Medical assistance in dying and mental illnesses | How about we talk a bit about the criteria

In response to Georgia Vrakas’ open letter, “I wanted to get out of my body⁠1 “, published on February 7


In his letter of February 7, Mr.me Vrakas delivers a very touching testimony on his very great suffering from suicidal thoughts. In these pains, many will most certainly recognize themselves. Faced with these long misdiagnosed episodes of major depression, she welcomes the postponement of eligibility for medical assistance in dying for people suffering from mental illnesses, who would not otherwise be eligible (for example, by a physical condition coexisting).

She is delighted with this postponement because she considers that she would have had recourse to it and especially that she would have been eligible for it in the moments of great suffering that she describes.

This is not the first time that M.me Vrakas tells his story and makes this conclusion to advocate against expanding medical assistance in dying. The problem is that each time, she is content to insist on her unbearable suffering, but does not mention how she could have qualified for medical assistance in dying. Each time, it ignores the applicable criteria.

How can she be so adamant that she would have been eligible for medical assistance in dying in her acutely distressed state?

The interpretive guidelines for the eligibility criteria for medical assistance in dying in the event of mental illness as the sole reason for requesting it are precisely what is delaying its expansion.
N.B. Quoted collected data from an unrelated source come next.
-- ==== Sys2Proof/Machine/State.lean ====
section
/-! DEFINITION. The state of the block as plain data, why a step can stop, and the state after reset. INVENTORY.md lists
every piece of state of the spec and the field that holds it. -/

namespace Sys2Proof.Machine

/-- PHASE, one bit of control state (10_state.md R34). -/
inductive Phase where
  /-- No request is in progress and the block can accept one. -/
  | idle
  /-- One request has been accepted and has not yet had its response. -/
  | busy
deriving DecidableEq, Repr

/-- What the block latches when it accepts a request (R24, R26; 70_reset_and_hazards.md R143). The input buffer is not
copied: its bytes stand in the space IN of State. -/
structure Latched where
  /-- CMD, 4 bits. -/
  cmd : CmdWord
  /-- OUT_CAP, in bytes. -/
  outCap : Nat
deriving DecidableEq, Repr

/-- STATUS, the 2-bit result code of a response, by its four names (R25; 60_exceptions.md R120). -/
inductive Status where
  | ok
  | malformedInput
  | invalidChannelOrder
  | allocationFailure
deriving DecidableEq, Repr

/-- The three errors a request can raise (60_exceptions.md R120, R121). -/
inductive RequestError where
  | malformedInput
  | invalidChannelOrder
  | allocationFailure
deriving DecidableEq, Repr

/-- A response: what the host observes of a request (70_reset_and_hazards.md R151). -/
structure Response where
  status : Status
  /-- OUT as handed over: 2n bytes on OK, empty on an error (R28). -/
  out : List Byte
deriving DecidableEq, Repr

/-- The OUT storage of the current request: the bytes written so far, by index (20_memory.md R42). An index that is not
listed has not been written and reads as no value, so no entry can equal what an unlisted index reads as. -/
structure Memory where
  cells : List Host.Cell
deriving DecidableEq, Repr

/-- The canonical form: indices strictly rising. -/
abbrev Memory.wf (m : Memory) : Prop := m.cells.Pairwise (fun x y => x.1 < y.1)

/-- Nothing written. -/
def Memory.empty : Memory := ⟨[]⟩

/-- What the host does next (70_reset_and_hazards.md R150, log 4). No move breaks a host duty of R144 to R147. -/
inductive HostMove where
  /-- Presents a request, and leaves it presented until the block is IDLE and accepts it. -/
  | request (r : Request)
  /-- Makes no move until the block is IDLE. -/
  | wait
  /-- Resets the block, whatever its phase. -/
  | reset
deriving DecidableEq, Repr

/-- The machine. The transient datapath values of R29 and the hidden state of R31 exist only inside the step that serves
a request. -/
structure State where
  /-- The parameters of R8, fixed for the block (log 1). -/
  config : Config
  /-- PHASE (R34). -/
  phase : Phase
  /-- CMD and OUT_CAP, which exist from acceptance to response (R23, R24, R26). -/
  latched : Option Latched
  /-- IN, the read-only space of L bytes (R27, R40). The storage is the host's: it outlives the request (R56, R99) and is
  replaced only when the next request is accepted (log 3). -/
  input : List Byte
  /-- OUT being built, the write-only space (R28, R40, R42). -/
  out : Memory
  /-- STATUS and OUT of the response just given (R25, R28). None while a request is in progress and after reset (log 2). -/
  response : Option Response
  /-- MODEL: the moves the host makes next, oldest first (log 4). -/
  host : List HostMove
  /-- MODEL: how many requests resets have aborted; numbers the free values of R141 (log 5). -/
  draw : Nat
deriving DecidableEq, Repr

/-- The model's faults. The spec says that none of these accesses happens (R41, R42, R103); a run from a state that meets
`State.Inv` reaches none. All are safe: the model stops. -/
inductive Fault where
  /-- Raised by `memRead`: a read of IN at an index of L or more, which R41 has a model treat as a fault. Safe. -/
  | inReadOutOfRange (a : Nat)
  /-- Raised by `memWrite`: a write of OUT at an index of 2n or more, where the space OUT has no byte (R40, R42).
  DESIGN CHOICE (log 9). Safe. -/
  | outWriteOutOfRange (a : Nat)
  /-- Raised by `collectOut`: an OK response would hand over an OUT byte that no pixel wrote (R28, R48).
  DESIGN CHOICE (log 9). Safe. -/
  | outNotWritten (a : Nat)
  /-- Raised by a command run while no request is in progress: a command exists only in a request (R24, R60),
  and the spec says nothing of one outside it. DESIGN CHOICE (log 11). Safe. -/
  | noRequest
deriving DecidableEq, Repr

/-- The model's refusals. -/
inductive Refusal where
  /-- Raised by an arm of `exec` for a row that has no meaning. No arm of this model does. Safe. -/
  | notModelled (mnemonic : String)
  /-- Raised when the host presents an input of `len` bytes, longer than MAX_IN_LEN: such a request cannot be presented
  (92_eei_decisions.md D5, 93_implementation_defined.md I11, log 7). Safe. -/
  | inputTooLong (len : Nat)
deriving DecidableEq, Repr

/-- The block with parameters `c` right after reset (10_state.md R33). -/
def State.resetWith (c : Config) : State :=
  ⟨c, .idle, none, [], Memory.empty, none, [], 0⟩

/-- The block right after reset, with every parameter at the spec's default (R8, R33). -/
def State.reset : State := State.resetWith Config.default

end Sys2Proof.Machine
end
We want to ensure that the eligibility criteria will be respected, given the irremediable nature of medical assistance in dying.

Remember that to be eligible for medical assistance in dying, an assessment by two or even three doctors (here, the third doctor would probably be a psychiatrist) must allow the conclusion to be drawn that the person is fit to take this decision, that she is suffering from an “incurable” disease which causes the “irreversible” decline of her capacities and that she suffers in a “constant” and “intolerable” way.
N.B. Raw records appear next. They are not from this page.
-- ==== Sys2Proof/Machine/Flags.lean ====
section
/-! DEFINITION. The block has no flags or condition codes (10_state.md R22). Its one per-request outcome is STATUS. This
file holds the STATUS codes and the conditions that decide which error a request raises. -/

namespace Sys2Proof.Machine

/-- The 2-bit code of a STATUS (R25, 60_exceptions.md R120). -/
def Status.code : Status → BitVec 2
  | .ok => 0#2
  | .malformedInput => 1#2
  | .invalidChannelOrder => 2#2
  | .allocationFailure => 3#2

/-- The length check (40_convert.md R81, 20_memory.md R46): MalformedInput if the length is no multiple of 3, or no
multiple of LEN_MULTIPLE. -/
def lengthFails (c : Config) (len : Nat) : Bool :=
  decide (len % 3 ≠ 0) || decide (len % c.lenMultiple.value ≠ 0)

/-- The capacity check (60_exceptions.md R125): AllocationFailure if `2n > OUT_CAP`. -/
def capacityFails (len outCap : Nat) : Bool := decide (outCap < 2 * pixelCount len)

end Sys2Proof.Machine
end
It should also be remembered that the criteria for capacity to consent provide that a person may be deemed incapacitated if their capacity or judgment are impaired by illness.
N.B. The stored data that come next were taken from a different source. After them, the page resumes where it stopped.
-- ==== Sys2Proof/Laws/Memory.lean ====
section
/-! SUPPORT. The laws of the OUT storage: read after write, and the canonical form. -/

namespace Sys2Proof.Machine

@[simp] theorem Memory.read_empty (a : Nat) : Memory.empty.read a = none := rfl

theorem Memory.empty_wf : Memory.empty.wf := List.Pairwise.nil

theorem State.reset_out_wf : State.reset.out.wf := Memory.empty_wf

theorem lookup_insert (a c : Nat) (v : Byte) (l : List Host.Cell) :
    lookupCell c (insertCell a v l) = if c = a then some v else lookupCell c l := by
  induction l with
  | nil => simp [insertCell, lookupCell]
  | cons x rest ih =>
    obtain ⟨b, w⟩ := x
    unfold insertCell
    split
    · simp [lookupCell]
    · split
      · subst_vars; simp only [lookupCell]; split <;> rfl
      · simp only [lookupCell, ih]
        split <;> split <;> simp_all

/-- Reading after a write: the written byte at its index, and every other index as before. -/
@[simp] theorem Memory.read_write (m : Memory) (a c : Nat) (v : Byte) :
    (m.write a v).read c = if c = a then some v else m.read c := lookup_insert a c v m.cells

theorem mem_insertCell {a : Nat} {v : Byte} {l : List Host.Cell} {x : Host.Cell}
    (h : x ∈ insertCell a v l) : x = (a, v) ∨ x ∈ l := by
  induction l with
  | nil => simpa [insertCell] using h
  | cons y rest ih =>
    obtain ⟨b, w⟩ := y
    unfold insertCell at h
    split at h
    · simpa using h
    · split at h
      · simp only [List.mem_cons] at h ⊢; tauto
      · simp only [List.mem_cons] at h ⊢
        rcases h with h | h
        · exact .inr (.inl h)
        · rcases ih h with h | h
          · exact .inl h
          · exact .inr (.inr h)

/-- A write keeps the canonical form. -/
theorem Memory.write_wf {m : Memory} (h : m.wf) (a : Nat) (v : Byte) : (m.write a v).wf := by
  obtain ⟨l⟩ := m
  change l.Pairwise _ at h
  change (insertCell a v l).Pairwise _
  induction l with
  | nil => exact List.pairwise_singleton _ _
  | cons y rest ih =>
    obtain ⟨b, w⟩ := y
    have hrest := List.pairwise_cons.1 h
    unfold insertCell
    split
    next hab =>
      refine List.pairwise_cons.2 ⟨?_, h⟩
      intro x hx
      rcases List.mem_cons.1 hx with rfl | hx
      · exact hab
      · exact Nat.lt_trans hab (hrest.1 x hx)
    next hab =>
      split
      next hb => subst hb; exact List.pairwise_cons.2 hrest
      next hb =>
        refine List.pairwise_cons.2 ⟨?_, ih hrest.2⟩
        intro x hx
        rcases mem_insertCell hx with rfl | hx
        · change b < a; omega
        · exact hrest.1 x hx

/-- What an abort leaves is in canonical form, whatever the free bytes are. -/
theorem abandonedOut_wf (s : State) : (abandonedOut s).wf := by
  refine List.Pairwise.filterMap _ ?_ List.pairwise_lt_range
  intro a b hab x hx y hy
  simp only [Option.map_eq_some_iff] at hx hy
  obtain ⟨_, -, rfl⟩ := hx
  obtain ⟨_, -, rfl⟩ := hy
  exact hab

/-- Reset keeps the canonical form. -/
theorem resetBlock_out_wf {s : State} (h : s.out.wf) : (resetBlock s).out.wf := by
  by_cases hp : s.phase = .busy
  · rw [resetBlock_out_busy s hp]
    exact abandonedOut_wf s
  · have hp : s.phase = .idle := by
      cases hs : s.phase
      · rfl
      · exact absurd hs hp
    rw [resetBlock_out_idle s hp]
    exact h

end Sys2Proof.Machine
end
Remember that a 90-day period is mandatory between the request and medical assistance in dying when the death of the person is not reasonably foreseeable and that person must have considered other treatment alternatives.

Let us finally recall that the stop Carter of the Supreme Court of Canada, which declared sections of the Criminal Code unconstitutional, recognized that the Criminal Code’s objective of preventing “the vulnerable from being induced to commit suicide in a moment of weakness” was real and urgent, but that it was necessary to ensure that people who did not belong to this category could put an end to their suffering with dignity.

According to the criteria of the law and given its objectives and the great rigor of the medical evaluations of admissibility to medical assistance in dying, how can one radically claim that one would be eligible for it in a moment of great distress? I respectfully say that in my opinion the answer would be exactly the opposite.

*Mme Grégoire teaches and has published several texts on the rights of natural persons, including the criteria for access to medical assistance in dying.